The pressure chamber may be associated with a piezoelectric actuator for changing the volume of the pressure chamber. The piezoelectric actuator may be provided on a wall of the pressure chamber, and arranged either inside or outside of the pressure chamber.

According to a third aspect of the present invention, there is provided a method for manufacturing a plate assembly, comprising the steps of:

providing first and second plates having opposite surfaces of a predetermined shape, the first and second plates each having a plurality of openings for passing therethrough a fluid in use, including at least one opening which is to be aligned with at least one corresponding opening in the opposite plate;

placing between the first and second plates an intermediate sheet comprising a thermoplastic resin and having a shape which substantially corresponds to the shape of the surfaces of the first and second plates, the intermediate sheet having at least one opening which is brought into alignment with said at least one opening in each of the first and second plates, the periphery of said at least one opening in the intermediate sheet being set-back from the periphery of the corresponding opening in said at least one of the first and second plates, by a first set-back amount in a first direction connecting the openings in each of the first and second plates, and by a second set-back amount in a second direction which is different from the first direction, the second set-back amount being greater than the first set-back amount; and

heating the first and second plates and the intermediate sheet under pressure thereby bonding the first and second plates with each other, such that the opening in the intermediate sheet is defined by a periphery which is substantially flush with a periphery of the corresponding opening in at least one of the first and second plates.

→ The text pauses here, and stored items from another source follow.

/-- What waited for a core goes on: Lehr's mailbox requests and the running dump, or the services of core 1. -/
def coreGoesOn (n : Nat) (s : State) : State :=
  if !s.coreUp n then s
  else if n = 0 then lehrRun (s.lehrPosts.foldl (fun s p => if s.lehrChannel p.1 p.2 then mbxDump p.1 p.2 s else s) s)
  else contResume s

/-- The firmware of a released core sets READY (R458). -/
def execGafReady (core : Nat) (s : State) : Outcome State Fault Refusal := s.awake fun s =>
  if s.fb (fRun core) && !s.coreReady core && !s.coreHalted core then ok (coreGoesOn core (s.fs (fReady core) 1)) else ok s

/-! ### The work of a core (R457) -/

/-- Posted messages of channels bound to identity n. -/
def State.postsTo (s : State) (n : Nat) : Bool :=
  (List.range 32).any (fun c => s.bound c && (List.range 2).any (fun d =>
    s.receiverOf c d == n && (s.mdir c d).go && !(s.mdir c d).claimed))

/-- The pending items of a core, highest priority first. -/
def State.pendingWork (s : State) (n : Nat) : List Nat :=
  let items := if n = 0 then
      [s.lehr.running || !s.lehr.asked.isEmpty || !s.lehrPosts.isEmpty,
       s.ladder.running || s.ladder.reheat || !s.ladder.collects.isEmpty, s.postsTo 0]
    else
      [s.notice.running.isSome || !s.notice.queue.isEmpty, s.fb F.GATHER_STAT_BUSY,
       s.cont.digests.any (fun d => match d.use with | .partner _ _ => true | _ => false) || !s.mbx.rsps.isEmpty,
       s.cont.rcd.isSome || s.cont.chk.isSome || s.cont.mv.isSome || s.cont.copy.isSome, s.postsTo 1]
  ((List.range items.length).filter (fun i => items.getD i false)).map (· + 1)

/-- A core that runs and handles nothing takes its highest-priority item (R457). -/
def execGafServiceDispatch (core : Nat) (s : State) : Outcome State Fault Refusal := s.awake fun s =>
  if !s.coreUp core || (s.gcore core).work.isSome then ok s
  else match s.pendingWork core with
    | [] => ok s
    | w :: _ => ok (coreGoesOn core (modCore core (fun c => { c with work := some w }) s))

/-! ### Watchdogs (R467, R468) -/

/-- The firmware yields: its handler ends and its watchdog restarts; one that is past its deadline has expired. -/
def execGafYield (core : Nat) (s : State) : Outcome State Fault Refusal := s.awake fun s =>
  if !s.fb (fRun core) || s.coreHalted core || s.wdPast core then ok s
  else ok (modCore core (fun c => { c with wdFrom := s.ts, wdDead := s.ts + s.wdPeriod core, pausedEver := false, work := none }) s)

/-- The watchdog of core n expires: the core is reset and restarts at once, and HUB_WATCHDOG is formed. The PC of a running core is
free. -/
def wdExpire (n : Nat) (s : State) : State :=
  let c := s.gcore n
  let dump := n == 0 && s.lehr.running
  let (pc, s) := s.free
  let s := startCore n (resetCore n (s.fsat (fExp n) 1))
  centralFault cHubWatchdog 0 none (pc % 2 ^ 32) (n + 2 * b2n c.pausedEver + 4 * b2n dump) c.wdFrom s

def execGafWatchdogExpiry (core : Nat) (s : State) : Outcome State Fault Refusal := s.awake fun s =>
  if s.wdPast core then ok (wdExpire core s) else ok s

/-! ### Halts (R465, R468, R484) -/

/-- STATUS holds what R456 gives it: IE, EXC, IRQ and CAUSE, which is 0 to 5. -/
def statusOf (v : Nat) : Nat := v % 8 + 16 * (v / 8 % 6)

/-- The registers a debugger finds: what the firmware left in them is free. -/
def freeRegs : Nat → State → SMap Nat × State
  | 0, s => ([], s)
  | k + 1, s =>
    let (m, s) := freeRegs k s
    let (v, s) := s.free
    (mput m (k + 1) (if k + 1 = 33 then statusOf v else v % 2 ^ 32), s)

def takeRegs (n : Nat) (s : State) : State :=
  let (m, s) := freeRegs 33 s
  modCore n (fun c => { c with regs := m }) s

/-- A core halts (R465): its watchdog pauses with its remainder. -/
def haltCore (n cause hit : Nat) (s : State) : State :=
  let s := ((s.fs (F.GAF_DBG_STAT_HALTED n) 1).fs (F.GAF_DBG_STAT_CAUSE n) cause).fs (F.GAF_DBG_STAT_HIT n) hit
  let s := ((s.fs (F.GAF_DBG_STAT_DEFERRED n) 0).fs (fHalted n) 1).fs (fPaused n) 1
  takeRegs n (modCore n (fun c => { c with
    deferFrom := none, wdRem := some (match c.wdRem with | some m => m | none => c.wdDead - s.ts), pausedEver := true }) s)

/-- A halt, unless the watchdog expires with it (R468). -/
def haltOrExpire (n cause hit : Nat) (s : State) : State := if s.wdPast n then wdExpire n s else haltCore n cause hit s

/-- A request to a core that is held in reset or not READY is ignored (R465). -/
def dbgErr (n : Nat) (s : State) : State := s.fs (F.GAF_DBG_STAT_ERR n) 1

/-- A HALT request: at once, or deferred while the core is inside a locked or reserved sequence. -/
def haltReq (n : Nat) (inSeq : Bool) (s : State) : State :=
  if !s.coreReady n then dbgErr n s
  else if s.coreHalted n || (s.gcore n).deferFrom.isSome then s
  else if inSeq then modCore n (fun c => { c with deferFrom := some s.core }) (s.fs (F.GAF_DBG_STAT_DEFERRED n) 1)
  else haltOrExpire n 3 0 s

/-- A halted core resumes: its watchdog has what remained, but at least 1,000,000 ns. -/
def runCore (n : Nat) (s : State) : State :=
  if !s.coreHalted n then s
  else
    let m := max ((s.gcore n).wdRem.getD 0) 1000000
    coreGoesOn n (modCore n (fun c => { c with wdDead := s.ts + m, wdRem := none, regs := [] }) (clearHalt n s))

def runReq (n : Nat) (s : State) : State := if !s.coreReady n then dbgErr n s else runCore n s

/-- One instruction retires and the core halts again: what it leaves in the registers is free. -/
def stepReq (n : Nat) (s : State) : State :=
  if !s.coreReady n then dbgErr n s
  else if !s.coreHalted n then s
  else takeRegs n ((s.fs (F.GAF_DBG_STAT_CAUSE n) 4).fs (F.GAF_DBG_STAT_HIT n) 0)

/-- A write of GAF_DBG_CTL_n. Whether the core is inside a sequence is its own state: free where no command says it. -/
def writeGafDbg (n v : Nat) (s : State) : State :=
  let s := if bitOf v 0 then (let (x, s) := s.free; haltReq n (bitOf x 0) s) else s
  let s := if bitOf v 1 then runReq n s else s
  if bitOf v 2 then stepReq n s else s

def execGafDbgHalt (id core : Nat) (inSeq : Bool) (s : State) : Outcome State Fault Refusal := s.act fun s =>
  ok (s.gate id (R.GAF_DBG_CTL core) .custodian (haltReq core inSeq))

def execGafDbgRun (id core : Nat) (s : State) : Outcome State Fault Refusal := s.act fun s =>
  ok (s.gate id (R.GAF_DBG_CTL core) .custodian (runReq core))

def execGafDbgStep (id core : Nat) (s : State) : Outcome State Fault Refusal := s.act fun s =>
  ok (s.gate id (R.GAF_DBG_CTL core) .custodian (stepReq core))
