-- ==== Sys2Proof/Machine/Secure.lean ====
section
/-! DEFINITION. SEC_CTL, the station security page and test perturbation (R498 to R500, R565 to R575), and what ends with a custodian
session. -/

namespace Sys2Proof.Machine

open Host (Outcome)

/-! ### The station security page (R499, R566) -/

/-- The page number of the security page in a REG_WR's HEAD: bit 11, SPAGE. -/
def secPage : Nat := 4

/-- Every live station holds the current SEC_EN. -/
def State.secApplied (s : State) : Bool := s.liveStations.all (fun n => s.secWord n 0 % 2 == s.fg F.SEC_CTL_SEC_EN)

/-- Every live station holds the current PTB_CTL. -/
def State.ptbApplied (s : State) : Bool := s.liveStations.all (fun n => s.secWord n 1 == s.rdN R.PTB_CTL)

/-- Is a perturbation active (R566, R574): TEST_EN and an enable, or withholding that still runs at a station after TEST_EN has cleared. -/
def State.ptbOn (s : State) : Bool :=
  if s.fb F.SEC_CTL_TEST_EN then s.rdN R.PTB_CTL != 0
  else s.fb F.PTB_STAT_ACTIVE && s.liveStations.any (fun n => bitOf (s.secWord n 1) 0)

/-- The set of active perturbations has become empty or non-empty (R232): RESYNC to every station, a SYNC for each central source. -/
def resyncAll (s : State) : State := centralSync srcWriter 3 (centralSync srcStim 3 (sendTraceCmd 3 0 4 [0] s))

/-- PTB_STAT.ACTIVE, APPLIED and EVER, PRIV_STAT.SEC_APPLIED and CANE_STAT.PERTURBED as they stand now. -/
def showApplied (s : State) : State :=
  let s := (s.fs F.PRIV_STAT_SEC_APPLIED (b2n s.secApplied)).fs F.PTB_STAT_APPLIED (b2n s.ptbApplied)
  let s := s.fs F.CANE_STAT_PERTURBED (b2n (s.fb F.SEC_CTL_TEST_EN && s.fb F.PTB_CTL_SLOT_EN))
  let on := s.ptbOn
  let was := s.fb F.PTB_STAT_ACTIVE
  let s := s.fs F.PTB_STAT_ACTIVE (b2n on)
  let s := if on then s.fs F.PTB_STAT_EVER 1 else s
  let s := if on && !was then markPerturbed s else s
  if on == was then s else resyncAll s

/-- Send a word of the page to a group. -/
def sendSec (group target word v : Nat) (s : State) : State := sendRegWr group target secPage word [v] s

/-- Everything of the page to one station after its SLOT_LOAD verification (R499, R587): what it holds already changes nothing. -/
def resendSec (n : Nat) (s : State) : State :=
  let s := sendSec 0 n 1 (s.rdN R.PTB_CTL) (sendSec 0 n 0 (s.fg F.SEC_CTL_SEC_EN) s)
  showApplied (sendSec 0 n 3 (s.rdN R.PTB_BUDGET) (sendSec 0 n 2 (s.rdN R.PTB_SLOT) s))

/-! ### SEC_EN (R499) -/

/-- Change SEC_EN and distribute it. -/
def setSecEn (on : Bool) (s : State) : State :=
  if s.fb F.SEC_CTL_SEC_EN == on then s
  else showApplied (sendSec 3 0 0 (b2n on) (s.fs F.SEC_CTL_SEC_EN (b2n on)))

def execSecEnWrite (id : Nat) (on : Bool) (s : State) : Outcome State Fault Refusal := s.act fun s =>
  ok (s.gate id R.SEC_CTL .custodian (setSecEn on))

/-- DBG_SEC_EN changes at the CONTROL ports of a station: a rise in secure state ends the excluded interval, a fall begins one. -/
def driveSec (n : Nat) (on : Bool) (s : State) : State :=
  (List.range 16).foldl (fun s i =>
    let u := 16 * n + i
    let p := s.port u
    if !p.live || p.ty != 1 || !s.fb (F.DBG_STAT_SECURE n i) then s
    else if on then (if p.excl then endExcl u s else s)
    else if p.excl then s else beginExcl u s) s

/-- The station applies the next security word it has received, at a frame boundary (R499, R566). -/
def execStationSecurityApply (stn : Nat) (s : State) : Outcome State Fault Refusal := s.act fun s =>
  match takeInbox stn 0 (fun m => bitOf m.head 11 && decide (m.head % 512 < 4)) s with
  | none => ok s
  | some (m, s) =>
    let w := m.head % 512
    let v := m.words.headD 0
    let was := s.dbgSec stn
    let s := modStn stn (fun x => { x with sec := setAt 0 x.sec w v }) s
    let s := if w = 0 && was != bitOf v 0 then driveSec stn (bitOf v 0) s else s
    ok (showApplied s)

/-! ### Perturbation (R565 to R571) -/

/-- A write of PTB_CTL: ignored while TEST_EN is 0; a change is distributed. -/
def writePtbCtl (v : Nat) (s : State) : State :=
  if !s.fb F.SEC_CTL_TEST_EN || s.rdN R.PTB_CTL = v % 128 then s
  else showApplied (sendSec 3 0 1 (v % 128) (s.wrN R.PTB_CTL (v % 128)))

def execPtbCtlWrite (id value : Nat) (s : State) : Outcome State Fault Refusal := s.act fun s =>
  ok (s.gate id R.PTB_CTL .custodian (writePtbCtl value))

/-- A write of PTB_STAT: ignored while TEST_EN is 0 (R565); EVER is cleared only while no perturbation is active (R566). -/
def writePtbStat (v : Nat) (s : State) : State :=
  if !s.fb F.SEC_CTL_TEST_EN then s
  else
    let s := showApplied s
    plainWrite R.PTB_STAT (BitVec.ofNat 32 (if s.fb F.PTB_STAT_ACTIVE then setBit v 2 false else v)) s

/-- A write of a parameter: PTB_SLOT and PTB_BUDGET go to the stations, which find their group in PTB_SLOT. -/
def writePtbParam (a v : Nat) (s : State) : State :=
  if !s.fb F.SEC_CTL_TEST_EN then s
  else
    let s := plainWrite a (BitVec.ofNat 32 v) s
    if a = R.PTB_SLOT then sendSec 3 0 2 (s.rdN R.PTB_SLOT) s
    else if a = R.PTB_BUDGET then sendSec 3 0 3 (s.rdN R.PTB_BUDGET) s
    else s

/-- The parameter registers: 0 PTB_SLOT, 1 PTB_RING, 2 PTB_PORT, 3 PTB_MBX, 4 PTB_BUDGET, 5 PTB_GATHER, 6 PTB_FORCE_ARG. -/
def ptbParam (k : Nat) : Nat := R.PTB_SLOT + 4 * (k % 7)

def execPtbParamWrite (id reg value : Nat) (s : State) : Outcome State Fault Refusal := s.act fun s =>
  ok (s.gate id (ptbParam reg) .custodian (writePtbParam (ptbParam reg) value))

/-- Does slot withholding apply at a station, and the owned slots of every 16 it withholds (R567). -/
def State.withholds (s : State) (n : Nat) : Nat :=
  let w := s.secWord n 2
  if bitOf (s.secWord n 1) 0 && (s.members (grpGroup w) (grpTarget w)).contains n then bitsOf w 16 4 else 0

/-! ### TEST_EN (R565, R574) -/

/-- Delayed answers take effect in the cycle in which TEST_EN clears. -/
def flushAcks (s : State) : State :=
  (List.range 32).foldl (fun s c => (List.range 2).foldl (fun s d =>
    match (s.mdir c d).delayed with
    | some (_, code) => takeAnswer c d code s
    | none => s) s) s

/-- TEST_EN clears: PTB_CTL becomes 0 in that cycle and the change is distributed; the other registers keep their values. -/
def endTest (s : State) : State :=
  if !s.fb F.SEC_CTL_TEST_EN then s
  else
    let changed := s.rdN R.PTB_CTL != 0
    let s := flushAcks ((s.fs F.SEC_CTL_TEST_EN 0).wr R.PTB_CTL 0)
    showApplied (if changed then sendSec 3 0 1 0 s else s)

def setTestEn (on : Bool) (s : State) : State := if on then s.fs F.SEC_CTL_TEST_EN 1 else endTest s

def execTestEnWrite (id : Nat) (on : Bool) (s : State) : Outcome State Fault Refusal := s.act fun s =>
  ok (s.gate id R.SEC_CTL .custodian (setTestEn on))

def writeSecCtl (v : Nat) (s : State) : State := setTestEn (bitOf v 1) (setSecEn (bitOf v 0) s)

/-- The end of a custodian session, HUB_COLD and HUB_WARM (R500). -/
def endCustodian (s : State) : State := endTest (setSecEn false (s.fs F.CUST_GRANT_VALID 0))

/-! ### Forced faults (R573) -/

/-- A write of PTB_FORCE: a code of G0 or G1 with a unit goes to the unit's station, any other is formed centrally. -/
def writePtbForce (v : Nat) (s : State) : State :=
  if !s.fb F.SEC_CTL_TEST_EN then s
  else
    let code := v % 2 ^ 16
    let ctx := s.fg F.PTB_FORCE_ARG_CTX
    let u := s.fg F.PTB_FORCE_ARG_UNIT
    let named := s.fb F.PTB_FORCE_ARG_UNIT_VALID
    match codeGroup code with
    | none => s.fs F.PTB_STAT_ERR 1
    | some g =>
      if named && decide (g ≤ 1) then sendSec 0 (u / 16) 4 (code + 2 ^ 16 * ctx + 2 ^ 24 * (u % 16)) s
      else logFault { code := code, ctx := ctx, unit := (if named then some u else none), ts := s.ts, flags := s.formFlags ||| flForced } s

def execPtbForceWrite (id value : Nat) (s : State) : Outcome State Fault Refusal := s.act fun s =>
  ok (s.gate id R.PTB_FORCE .custodian (writePtbForce value))

/-- The latch of a code, where it has one (R278, R290). -/
def latchOf (code : Nat) : Option Nat :=
  if code = cUncorrectable then some 0 else if code = cUnitTrap then some 1 else if code = cUapProtocol then some 2
  else if code = cProgressStall then some 3 else none

/-- The station forms the forced record at a frame boundary, as if it had detected the fault at that port: it carries the port's
current command and the context of the request. -/
def execForcedFaultStation (stn : Nat) (s : State) : Outcome State Fault Refusal := s.act fun s =>
  match takeInbox stn 0 (fun m => bitOf m.head 11 && m.head % 512 == 4) s with
  | none => ok s
  | some (m, s) =>
    let v := m.words.headD 0
    let code := v % 2 ^ 16
    let u := 16 * stn + bitsOf v 24 4
    let r := { s.stnRec u code (s.port u).current 0 0 0 flForced with ctx := bitsOf v 16 8 }
    match latchOf code with
    | none => ok (placeFormed u r s)
    | some k =>
      if bitOf (s.fg (latchFld stn k)) (u % 16) then ok (s.fsat (repeatFld stn k) 1)
      else ok (placeFormed u r (s.fs (latchFld stn k) (setBit (s.fg (latchFld stn k)) (u % 16) true)))

end Sys2Proof.Machine
end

According to a fourth aspect of the present invention, there is provided a method for manufacturing a plate assembly for an ink-jet-type printing head, comprising the steps of;

providing first and second plates having opposite surfaces of a predetermined shape, the first plate having a plurality of openings for passing ink therethrough as discharge nozzles for the ink, and the second plate defining at least part of a pressure chamber having a variable volume, which is to be brought into communication with the discharge nozzles and in which the ink can be pressurized;

placing between the first and second plates an intermediate sheet comprising a thermoplastic resin and having a shape which substantially corresponds to the shape of the surfaces of the first and second plates, the intermediate sheet having at least one opening which is brought into alignment with said at least one opening in the first plate, the periphery of said at least one opening in the intermediate sheet being set-back from the periphery of the corresponding opening in the first plate, by a first set-back amount in a first direction connecting the openings in the first plate, and by a second set-back amount in a second direction which is different from the first direction, the second set-back amount being greater than the first set-back amount; and

heating the first and second plates and the intermediate sheet under pressure thereby bonding the first and second plates with each other, such that the opening in the intermediate sheet is defined by a periphery which is substantially flush with a periphery of the corresponding opening in the first plate.

In this connection, it should be noted that the first and second plates in the assembly according to the first and third aspects of the invention may not be the same as the first and second plates in the assembly according to the second and fourth aspects of the present invention. Likewise, the first and second set-back amounts in the plate assembly according to the first and third aspects of the invention may not be same as the first and second set-back amounts in the plate assembly according to the second and fourth aspects of the present invention.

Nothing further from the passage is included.